• _What to do_:
Using "range" as the search string, find the matching lines below and copy them.
----- Records shown
/-- The write spots start a revolution at a frame slot (R225): revolution 0 fixes the band's start slot, and
revolution i starts at slot s_0 + i. -/
def Dev.revolutionStart (d : Dev) (p slot : Nat) : Dev :=
  match d.burn p with
  | none => d
  | some b =>
    let z := zoneOf b.band
    let fz := framesOf z
    if b.on || decide (4 ≤ b.rev) || d.svoState p != 5 || !d.verified p then d
    else if b.slot0.isSome && (b.slot0.getD 0 + b.rev) % fz != slot % fz then d
    else
      let b := { b with slot0 := some (b.slot0.getD (slot % fz)), on := true, spots := List.replicate 8 emptyWSpot }
      let d := d.setBurn p (some b)
      (List.range 8).foldl (fun d w =>
        let t := b.track w
        d.writeStart p w (slot % fz) (d.writeReaches p w z (32 * b.band + t) (slot % fz * frameBits))) d

/-- A revolution of a burn starts (R225). -/
def execRevolutionStart (p : Pk) (slot : Nat) (s : State) : Host.Outcome State Fault Refusal :=
  s.run fun d => d.revolutionStart p slot

/-- Writing resumes with WRITE START at a frame slot for which write_en and the symbols are ready (R227, R232). The
slots skipped stay blank and fail. -/
def execWriteResume (p : Pk) (w : Fin 8) (slot : Nat) (s : State) : Host.Outcome State Fault Refusal :=
  s.run fun d =>
    match d.burn p with
    | none => d
    | some b =>
      let x := b.ws w
      let z := zoneOf b.band
      let fz := framesOf z
      if !b.on || !x.off || !(d.svo p).we || (d.port p).lostDn.getLsbD (w.val / 4) then d
      else
        let from_ := x.enc
        let upTo := (slot + fz - b.slotAt 0) % fz
        if upTo < from_ then d
        else
          let skipped := (List.range (upTo - from_)).map fun i => b.slotAt (from_ + i)
          let d := skipped.foldl (fun d f => d.drawFail p (b.addr (b.track w) f) 1) d
          d.writeStart p w (slot % fz) (d.writeReaches p w z (32 * b.band + b.track w) (slot % fz * frameBits))

/-! ## Harvest and write scale (R340, R348) -/

/-- What a band read gives for the read seed, at the scale of its registers, and the joint coefficients of a spot's
scope (R331). -/
def Dev.seedOf (d : Dev) (g : Nat) : List Int × List Int :=
  let x := d.spot g
  (([x.gA, x.betaA] ++ x.eqA ++ x.xtA).map (· / 2 ^ 16), d.jointTaps g ++ [d.sigma2 g])

/-- Agreement of two runs of a quantity (Table 9-5), field by field. The table does not name S_PK and FACQ_WIN, which take TOL_FOC
with their focus position, nor the sled track reference, which takes TOL_GAIN (DESIGN CHOICE, log entry 135). -/
def Dev.agree (d : Dev) (q : Nat) (a b : List Int) : Bool :=
  let gain (x y : Int) : Bool := decide (512 * (x - y).natAbs ≤ d.rd Reg.CAL_TOL_TOL_GAIN * (x + y).natAbs)
  let tap (x y : Int) : Bool := decide ((x - y).natAbs ≤ d.rd Reg.CAL_TOL_TOL_TAP)
  let foc (x y : Int) : Bool := decide ((x - y).natAbs ≤ d.rd Reg.CAL_TOL_TOL_FOC * 65536)
  let tilt (x y : Int) : Bool := decide ((x - y).natAbs ≤ 4 * d.rd Reg.CAL_TOL_TOL_FOC * 65536)
  let ok (i : Nat) (x y : Int) : Bool :=
    if q = qOffsets || q = qSphere then decide ((x - y).natAbs ≤ 2)
    else if q = qFocus || q = qTrkOfs then foc x y
    else if q = qFocOfs then (if i = 0 then foc x y else tilt x y)
    else if q = qYawOfs then tilt x y
    else if q = qSeed then (if i = 0 then gain x y else tap x y)
    else if q = qJoint then
      (if i + 1 = a.length then decide (8 * (x - y).natAbs ≤ (x + y).natAbs) else tap x y)
    else gain x y
  a.length == b.length && (List.zip (List.range a.length) (List.zip a b)).all fun r => ok r.1 r.2.1 r.2.2

/-- The mean of two runs. -/
def meanOf (a b : List Int) : List Int := List.zipWith (fun x y => divR (x + y) 2) a b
----------
• _Answer to the problem_:
      (List.range 8).foldl (fun d w =>
          let skipped := (List.range (upTo - from_)).map fun i => b.slotAt (from_ + i)
  a.length == b.length && (List.zip (List.range a.length) (List.zip a b)).all fun r => ok r.1 r.2.1 r.2.2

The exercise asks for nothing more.